Emacio was involved in several court cases throughout his career, such as a 1992 Washington state Supreme Court case against the Spokane County Health District, which had put forth a resolution to establish a needle exchange program in Spokane, as well as the Tiberino case in 2000, which determined in Division 3 of the Washington State Court of Appeals that emails involving county business are public record.
“I was fortunate enough to have argued some cases in front of the U.S. Bankruptcy Court and the 9th Circuit Court of Appeals with various parties and, again, that was a lot of fun,” Emacio said.
Emacio cited the Superfund program – which was a trust fund set up in the 1980s by Congress for cleanup of contaminated sites – as a major change that occurred during his career, as well as public records law and the Growth Management Act.
Emacio witnessed the acquisition of the county’s Broadway Center Building and the formation of the Spokane Regional Health District as a separate entity from the county. He provided legal counsel for the Spokane County Air Pollution Control Authority, and he represented school districts in Spokane Valley.
Emacio helped create Spokane’s Public Facilities District along with Stanley Schwartz, a former assistant attorney for the city of Spokane.
Former Spokane County Commissioner Kate McCaslin said it was an amazing experience working with Emacio, who was particularly helpful working with commissioners during creation of the public facilities district.
“It was really a long process and he was really phenomenal in advice he gave and making sure county taxpayers were protected and not going to shoulder all the risk in that negotiation, so that was very helpful,” she said. “Jim was like a rock and always gave great advice. He’s going to be a tough act to follow.
“He always had the best interests of county government in mind,” she added. “It will be a huge loss to the county, but he certainly deserves his retirement.”
Spokane County CEO Gerry Gemmill said Emacio was the go-to guy for writing interlocal agreements between the county and other municipalities.

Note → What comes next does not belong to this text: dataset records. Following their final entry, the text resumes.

/-- The detail word of causes 0x01 and 0x02 (Table 2.10). -/
def illDetail (f : Fail) : Nat := f.reason + (if f.slotB then 256 else 0) + f.at_ * 512

/-- Cause 0x01 with a reason, at a bit position. -/
def illegal {α : Type} (reason at_ : Nat) (slotB : Bool := false) : M α :=
  .error (.trap 1 (illDetail ⟨1, reason, at_, slotB⟩))

/-- A trap. -/
def trap {α : Type} (cause detail : Nat) : M α := .error (.trap cause detail)

/-- What comes after an effect that a later trap does not undo: its trap is taken in the state that has the effect. -/
def failIn {α : Type} (s : State) (m : M α) : M α :=
  match m with
  | .error (.trap c d) => .error (.trapIn s c d)
  | r => r

/-- A hold. -/
def hold {α : Type} (k : HoldKind) (num : Nat := 0) : M α := .error (.hold k num)

/-- A hold of a word that has not issued: its wait pops nothing. -/
def holdEarly {α : Type} (k : HoldKind) (num : Nat := 0) : M α := .error (.early k num)

/-- A trap unless `b` holds. -/
def need (b : Bool) (cause detail : Nat) : M Unit := if b then .ok () else trap cause detail

/-! ## Cores, tasks and the context that runs -/

/-- A core. One that nothing has happened to is as at reset, but that its clock runs as that of every core (R10, R254). -/
def getCore (s : State) (c : Nat) : Core := tabGet { cyc := BitVec.ofNat 64 s.cycle } s.cores c
/-- A core changed. -/
def modCore (s : State) (c : Nat) (f : Core → Core) : State :=
  { s with cores := tabSet s.cores c (f (getCore s c)) }
/-- The task in a slot; a slot that holds none reads as an unstarted task. -/
def getTask (s : State) (c n : Nat) : Task := tabGet {} (getCore s c).slots n
/-- Is a task resident in the slot? -/
def resident (s : State) (c n : Nat) : Bool := (tabFind (getCore s c).slots n).isSome
/-- A task placed in a slot. -/
def putTask (s : State) (c n : Nat) (t : Task) : State := modCore s c fun k => { k with slots := tabSet k.slots n t }
/-- A task changed. -/
def modTask (s : State) (c n : Nat) (f : Task → Task) : State := putTask s c n (f (getTask s c n))
/-- The task whose instruction runs; in the handler context, the trapped task (R273). -/
def me (s : State) : Task := getTask s s.cur.core s.cur.slot
/-- That task changed. -/
def modMe (s : State) (f : Task → Task) : State := modTask s s.cur.core s.cur.slot f
/-- The core it runs on. -/
def myCore (s : State) : Core := getCore s s.cur.core
/-- That core changed. -/
def modMyCore (s : State) (f : Core → Core) : State := modCore s s.cur.core f
/-- The system registers that a sample in this cycle sees: an `MTS` counts from the end of its cycle (R60). -/
def sampled (s : State) (t : Task) : SysRegs :=
  match t.sysOld with
  | some o => if o.cycle = s.cycle then o.sys else t.sys
  | none => t.sys
/-- MLDIS as a sample in this cycle sees it (R60, R252). -/
def sampledMldis (s : State) (t : Task) : Bool :=
  match t.sysOld with
  | some o => if o.cycle = s.cycle then o.mldis else t.chk.mldis
  | none => t.chk.mldis
/-- The hardware changes system register `n` of a task: where an `MTS` of this cycle writes that register, what it wrote stands at
the end of the cycle (R252). -/
def hwSys (cycle n : Nat) (f : SysRegs → SysRegs) (t : Task) : Task :=
  match t.sysOld with
  | some o =>
    if o.cycle = cycle then { t with sysOld := some { o with sys := f o.sys }, sys := if o.num = n then t.sys else f t.sys }
    else { t with sys := f t.sys }
  | none => { t with sys := f t.sys }
/-- The error windows that have ended by now: every count returns to 0. The boundaries stand at whole windows from the module
reset, and an event of the boundary's tick counts in the new window (R345). -/
def rollWindow (s : State) : State :=
  let w := max 1 (bits s.fltcfg.toNat 15 0) * 3600 * 10 ^ 9
  let n := (s.time.toNat - s.winAt) / w
  if n = 0 then s
  else { s with
    errCnt := [], lasting := [], bankErrs := [], stackErrs := [], winAt := s.winAt + n * w
    rowErrs := s.rowErrs.map fun e => { e with n := 0, bad := 0, bits := [], acted := false } }
/-- An error counted for a unit in the window that runs (R345). -/
def countErr (s : State) (u : FaultUnit) : State :=
  let s := rollWindow s
  { s with errCnt :=
      if s.errCnt.any (fun e => e.1 = u) then s.errCnt.map fun e => if e.1 = u then (u, e.2 + 1) else e
      else s.errCnt ++ [(u, 1)] }
/-- Does an SRAM array of a core hold a word, of those that `p` names, with an uncorrectable error (R344)? -/
def sramHit (s : State) (c array : Nat) (p : Nat → Bool) : Bool := (getCore s c).sramBad.any fun w => w.1 = array && p w.2
/-- Words of an SRAM array written whole: their errors are gone. -/
def sramClear (s : State) (c array : Nat) (p : Nat → Bool) : State :=
  modCore s c fun k => { k with sramBad := k.sramBad.filter fun w => !(w.1 = array && p w.2) }
/-- A fresh number for free values (log 2). -/
def bump (s : State) : State := { s with fresh := s.fresh + 1 }
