-- ==== Sys2Proof/Machine/Translate.lean ====
section
/-!
DEFINITION. Region control blocks and their effective values (R296, R297), translation and its cache (R279 to R283),
and where an address leads (R120, R137, R138).
-/
namespace Sys2Proof.Machine

/-- A 64-bit word of stack memory. -/
def memW (s : State) (pa : Nat) : Nat := memNat s.mem pa 8

/-! ## Regions -/

/-- Reserved bits of a region control block (Table 19.1): each word with the mask of its assigned bits. -/
def rcbMask : List Nat :=
  [0xFFFFFFFFFFFFFF00, 0xFF03FF, 0xFFFFFFFFFFFF, 0xFFFFFFFFFFFF, 0xFFFFFFFF, 0xFFFFFFFFFFFFFFFF,
   0xFFFFFFFFFFFFFFFF, 0xFFFFFFFFFFFFFFFF]
  ++ List.replicate 8 0xFFFFFFFFFFFFFFFF
  ++ [0xFFFFFFFFFFFF, 0xFFFFFFFFFFFF, 0xFFFFFFFFFFFFFFFF, 0xFFFFFFFF] ++ List.replicate 12 0

/-- Is the block at `a` at a backed stack address with no reserved bit set (R296, R297)? -/
def rcbOk (s : State) (a : Nat) : Bool :=
  a % 256 = 0 && a < 2 ^ 39 && rcbMask.zipIdx.all fun m => memW s (a + 8 * m.2) &&& m.1 = memW s (a + 8 * m.2)

/-- The blocks from a region up to the root, at most `n` of them; `none` where a block or the depth is illegal. -/
def rcbChain (s : State) : Nat → Nat → Option (List Nat)
  | 0, _ => none
  | n + 1, a =>
    if !rcbOk s a then none
    else if memW s a = 0 then some [a]
    else (rcbChain s n (memW s a)).map (a :: ·)

/-- The chain of a region (R296: at most 16 levels). -/
def regionChain (s : State) (a : Nat) : Option (List Nat) := rcbChain s 16 a

/-- The block that gives the field of an OVR bit: the first that sets it, or the root (R297). -/
def ownerOf (s : State) (ovr : Nat) : List Nat → Nat
  | [] => 0
  | [a] => a
  | a :: r => if bit (memW s (a + 8)) ovr then a else ownerOf s ovr r

/-- The budget that a block's own words give (Table 19.1). -/
def budgetAt (s : State) (b src : Nat) : Budget :=
  { rcb := b, icyc := bits (memW s (src + 16)) 47 0, dgran := bits (memW s (src + 24)) 47 0, period := bits (memW s (src + 32)) 31 0
    bpol := bit (memW s (src + 8)) 8, own := bit (memW s (b + 8)) 17 }

/-- The budgets of a region, with its effective values, and of its ancestors (R298). -/
def budgetsOf (s : State) : List Nat → List Budget
  | [] => []
  | a :: up => budgetAt s a (ownerOf s 17 (a :: up)) :: up.map fun b => budgetAt s b b

/-- The effective values of a region whose chain is given (R297). -/
def effOf (s : State) (ch : List Nat) : Eff :=
  let w (ovr i : Nat) := memW s (ownerOf s ovr ch + 8 * i)
  { buds := budgetsOf s ch, prio := bits (w 16 1) 3 0
    icyc := bits (w 17 2) 47 0, dgran := bits (w 17 3) 47 0, period := bits (w 17 4) 31 0, bpol := bit (w 17 1) 8
    fdom := w 18 5
    pegpol := bit (w 19 1) 4, preempt := bit (w 19 1) 5
    cmask := memNat s.mem (ownerOf s 20 ch + 64) 64
    troot := w 21 6, tctl := bit (w 21 1) 6
    sctl := bit (w 22 1) 7
    rerun := bit (w 23 1) 9, savep := w 23 7 }

/-- The effective values of a region, or none where its chain is illegal. -/
def regionEff (s : State) (a : Nat) : Option Eff := (regionChain s a).map (effOf s)

/-- What reading the blocks on the path to the root accesses, as far as they can be followed (R297). -/
def pathReads (s : State) : Nat → Nat → List (Nat × Nat)
  | 0, _ => []
  | n + 1, a =>
    if a % 256 ≠ 0 || a ≥ 2 ^ 39 then []
    else (a, 160) :: if rcbOk s a && memW s a ≠ 0 then pathReads s n (memW s a) else []

/-- What computing a region's effective values reads. -/
def regionReads (s : State) (a : Nat) : List (Nat × Nat) := pathReads s 16 a

/-- What a launch or a dispatch reads of memory: accesses that wait as those of `reach`, and an uncorrectable error that one of
them meets (R85). -/
def reachGood (s : State) (l : List (Nat × Nat)) : M State := do
  let s ← reach s l
  match l.findSome? fun r => poisonIn s r.1 r.2 with
  | some d => trap 0x0B d
  | none => .ok s

/-- A region's effective values computed at one of the three moments of R297 reach its tasks on every core. -/
def setEff (s : State) (a : Nat) (e : Eff) : State :=
  { s with
    effs := tabSet s.effs a e
    cores := s.cores.map fun k => (k.1, { k.2 with slots := k.2.slots.map fun t => (t.1, if t.2.rcb = a then { t.2 with eff := e } else t.2) }) }

/-- The effective values that a region has between those moments. -/
def effNow (s : State) (a : Nat) : Option Eff := tabFind s.effs a

/-- Those values computed anew where no task is there to take an error; blocks that give none leave them as they are (R297). -/
def renewEff (s : State) (a : Nat) : State :=
  let l := regionReads s a
  let s := readHw s l
  match regionEff s a with
  | some e => if l.any fun r => (poisonIn s r.1 r.2).isSome then s else setEff s a e
  | none => s

/-! ## Translation -/

/-- First physical address past the aperture, and its base (R137). -/
def apertureBase : Nat := 2 ^ 40
/-- Is the physical address in the aperture? -/
def inAperture (pa : Nat) : Bool := apertureBase ≤ pa && pa < apertureBase + 2 ^ 29

/-- Does the entry name another module's memory (R216, R334)? -/
def isRemote (s : State) (e : Nat) : Bool := bit e 53 && bits e 59 54 ≠ s.domid

/-- The size of an entry's page as a power of two. -/
def pageBits (e : Nat) : Nat := if bit e 60 then 30 else 21
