-- ==== Sys2Proof/Machine/CSys.lean ====
section
/-!
DEFINITION. C token instructions (R256), TRAP and ERET (R276, R277), MFS and MTS (R252), NODE and END (R285, R44),
QDROP and QDEPTH (R250).
-/
namespace Sys2Proof.Machine

/-- A push on a queue of the task, or the wait for room (R18, R19). -/
def signal (s : State) (q : Nat) : M State :=
  if tokRoom (me s) q then .ok (modMe s fun t => tokPush t q) else hold .push q

/-- TKSIG on the task's own queue. -/
def execTksig (q : BitVec 4) (s : State) : Out := execC (.tksig q) (fun s => signal s q.toNat) s
/-- TKSIG with RMT: the push goes to the peer task on a core of the cluster, and C waits until it is accepted. -/
def execTksigRemote (a : BitVec 5) (q : BitVec 4) (s : State) : Out :=
  execC (.tksigRemote a q) (fun s =>
    let c := dieOf s.cur.core * 256 + (reg s a).toNat % 256
    if c = s.cur.core then signal s q.toNat
    else match peerSlot s (me s) c with
      | none => trap 8 (coreNo c)
      | some p =>
        let r := Remote.token s.cur.core s.cur.slot s.cur.handler c p q.toNat
        .ok (modCtl { s with remote := s.remote ++ [r] } .c fun x => { x with st := .busy .remote 0 })) s
/-- TKWAIT: pops a token, or C holds. -/
def execTkwait (q : BitVec 4) (s : State) : Out :=
  execC (.tkwait q) (fun s =>
    if tokAvail (me s) q.toNat then .ok (modMe s fun t => tokPop t q.toNat) else hold .token q.toNat) s
/-- TKCNT: the count at the end of the previous cycle. -/
def execTkcnt (d : BitVec 5) (q : BitVec 4) (s : State) : Out :=
  execC (.tkcnt d q) (fun s => .ok (setReg s d (BitVec.ofNat 64 (tokCount (me s) q.toNat)))) s
/-- TKINIT: the count at the end of the cycle. -/
def execTkinit (v : BitVec 8) (q : BitVec 4) (s : State) : Out :=
  execC (.tkinit v q) (fun s => .ok (modMe s fun t => { t with tset := tabSet t.tset q.toNat v.toNat })) s

/-- TRAP: cause 0x12 with the code (R276). -/
def execTrap (c : BitVec 12) (s : State) : Out := execC (.trap c) (fun _ => trap 0x12 c.toNat) s

/-- Which of a record's program counters is not a multiple of its stream's word size (R277). -/
def badRecordPc (trec : List W64) : Bool :=
  [(3, 4), (4, 8), (5, 16), (6, 4)].any fun p => (trec.getD p.1 0).toNat % p.2 ≠ 0

/-- The trap record that a retirement delivers (R291): TREC as it stands, which a refill or a notification leaves unchanged
(R327). Where no trap has filled it there is none: CAUSE 0 is never reported (R275; DEDUCED, log 25). -/
def deliveredRecord (h : Handler) : List W64 := if bits (h.trec.getD 0 0).toNat 7 0 = 0 then [] else h.trec

/-- ERET: retires the task as faulted, or returns (R277). -/
def execEret (s : State) : Out :=
  execC .eret (fun s =>
    let h := (myCore s).h
    if h.retire then .ok (modHandler (modMe s fun t => markFaulted t (deliveredRecord h)) Handler.free)
    else if h.kind = 0 && badRecordPc h.trec then illegal 6 0
    else .ok (leaveHandler s)) s

/-- MFS: reads a system register (R252). -/
def execMfs (d : BitVec 5) (n : BitVec 12) (s : State) : Out :=
  execC (.mfs d n) (fun s => do
    let v ← readSys s n.toNat
    .ok (setReg s d v)) s
/-- MTS: writes a system register (R252). -/
def execMts (a : BitVec 5) (n : BitVec 12) (s : State) : Out :=
  execC (.mts a n) (fun s => do
    let t ← writeSys s n.toNat (reg s a)
    .ok (modMe t fun k => { k with sysOld := some ⟨s.cycle, n.toNat, (me s).sys, (me s).chk.mldis⟩ })) s

/-- Has a sequencer other than C reached a drain point (R285 items 3 and 4)? It has ended, or it holds before issue on
a word whose wait queue has count 0, with no loop active. -/
def seqDrained (t : Task) (q : Seq) : Bool :=
  let c := taskCtl t q
  c.st == .ended || (c.loops.isEmpty && !c.popped && c.st == .run && match c.hold with
    | some (.token, n) => tokCount t n = 0
    | _ => false)

/-- Is the task at a drain point (R285)? -/
def drained (s : State) (c n : Nat) : Bool :=
  let t := getTask s c n
  !(coreCmds (getCore s c)).any (fun m => m.slot = n)
    && t.ins.all (fun i => i.runs.isEmpty && i.blocks.isEmpty) && t.outs.all (fun o => o.blocks.isEmpty)
    && seqDrained t .l && seqDrained t .s && seqDrained t .x && t.x.ops.all (·.landed) && t.x.sigs.isEmpty

/-- The tag of the predecessor of a queued task; 0 names none. -/
def QTask.after (q : QTask) : Nat := bits (q.lrec.getD 7 0).toNat 31 0

/-- The tasks staged in a core's shadow plane. -/
def stagedTasks (k : Core) : List Staged := (k.shadow.map (·.staged)).getD []

/-- Does a queued or staged task wait for its predecessor: another one with that tag is queued, staged or resident on the core,
or has retired as faulted (R303 item 2, R305)? -/
def QTask.waits (k : Core) (q : QTask) : Bool :=
  q.after ≠ 0 && (q.held || (k.dq.erase q).any (fun x => x.tag = q.after) || k.slots.any (fun t => t.2.tag = q.after)
    || (stagedTasks k).any fun x => x.qt.tag = q.after && x.qt.uid ≠ q.uid)

/-- May a staged task become live: its predecessor is done (R305), and no budget of BPOL 0 blocks its region (R299)? -/
def Staged.ready (s : State) (c : Nat) (x : Staged) : Bool := !x.qt.waits (getCore s c) && overrunning s x.qt.rcb false = 0

/-- Is there a flip to make: one that takes victims out, or one that brings a task? A shadow plane that only keeps held tasks
is not flipped (R305). -/
def canFlip (s : State) (c : Nat) (h : Shadow) : Bool := h.token && (h.only || h.staged.any (Staged.ready s c))

/-- Does a set swap token hold the tasks of a core at their drain points (R304)? -/
def tokenHolds (s : State) (c : Nat) : Bool := ((getCore s c).shadow.map (canFlip s c)).getD false

/-- Does the dispatcher keep the task at its drain point: a set swap token (R304), or a budget overrun with BPOL 0
(R299)? -/
def keptAtDrain (s : State) (c n : Nat) : Bool :=
  tokenHolds s c
    || overrunning s (getTask s c n).rcb false ≠ 0

/-- NODE: holds C until the drain point, flushes the core's charges there (R298), and retires in a later cycle unless
the dispatcher keeps the task (R285). With a lock held it is illegal (R147). -/
def execNode (s : State) : Out :=
  execC .node (fun s =>
    let c := s.cur.core; let n := s.cur.slot
    if (ctx s).lock.isSome then illegal 6 0
    else if !drained s c n then .error (.holdIn (modMe s fun t => { t with drainPt := none }) .nodeDrain 0)
    else match (me s).drainPt with
      | none => .error (.holdIn (modMe (flushBudget s c) fun t => { t with drainPt := some s.cycle }) .kept 0)
      | some k =>
        if k = s.cycle || keptAtDrain s c n then hold .kept 0
        else .ok (modMe s fun t => { t with drainPt := none })) s

/-- An end instruction: the sequencer issues nothing more, and the stream's end retires later (R44). -/
def endStream (q : Seq) (s : State) : State := modCtl s q fun c => { c with st := .ending }

/-- END. With a lock held it is illegal (R147). -/
def execEnd (s : State) : Out :=
  execC .endC (fun s => if (ctx s).lock.isSome then illegal 6 0 else .ok (endStream .c s)) s

/-- QDROP: the task's unstarted commands that stood in the queue at the start of the cycle leave it, and their number goes to
the register (R250). -/
def execQdrop (d : BitVec 5) (q : BitVec 2) (s : State) : Out :=
  execC (.qdrop d q) (fun s =>
    let p := droppable s s.cur.slot
    let n := ((unstarted (engQ (myCore s) (queueOf q.toNat))).filter p).length
    .ok (setReg (dropThose s s.cur.core (queueOf q.toNat) p) d (BitVec.ofNat 64 n))) s
/-- QDEPTH: the task's commands queued or running. -/
def execQdepth (d : BitVec 5) (q : BitVec 2) (s : State) : Out :=
  execC (.qdepth d q) (fun s =>
    let n := ((allCmds (engQ (myCore s) (queueOf q.toNat))).filter fun m => m.slot = s.cur.slot).length
    .ok (setReg s d (BitVec.ofNat 64 n))) s

end Sys2Proof.Machine
end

“He knows the law backwards and forwards – especially land-use action and what interlocal agreements should look like. He gave everybody the best possible advice he could give them,” Gemmill said.
Former Spokane County Commissioner John Roskelley said Emacio has an institutional memory, which is a valuable asset for a civil attorney.
“If one word describes Jim, it would be efficiency,” said Roskelley. “You couldn’t find anybody that was so good at ferreting out the RCWs and things county commissioners use.”
Roskelley recalls Emacio was always at the office early and rarely took a day off from work.
“He just loved the law,” Roskelley said.
Downtown Spokane Partnership President Mark Richard said when he served on the board of commissioners, Emacio helped him find a solution to protect Fairchild Air Force Base from residential encroachment.
At the time, there was legislation allowing developers to build housing in the light industrial area. The county enacted a moratorium to prevent it.
“I took an immense amount of heat for that and lost a lot of support from the development community, but I always knew it was the right thing to do, because I had Jim’s counsel,” Richard said. “I couldn’t have imagined having done that job without him. I consider him a friend. He found such love in what he did. He came to work every day with a positive attitude, smile and a great sense of humor.”
Emacio said a philosophy he has followed in his career is to never deviate from the law.
“I’ll always remember how as a group we make the public better and we provide the best services for Spokane County that anyone can,” he said.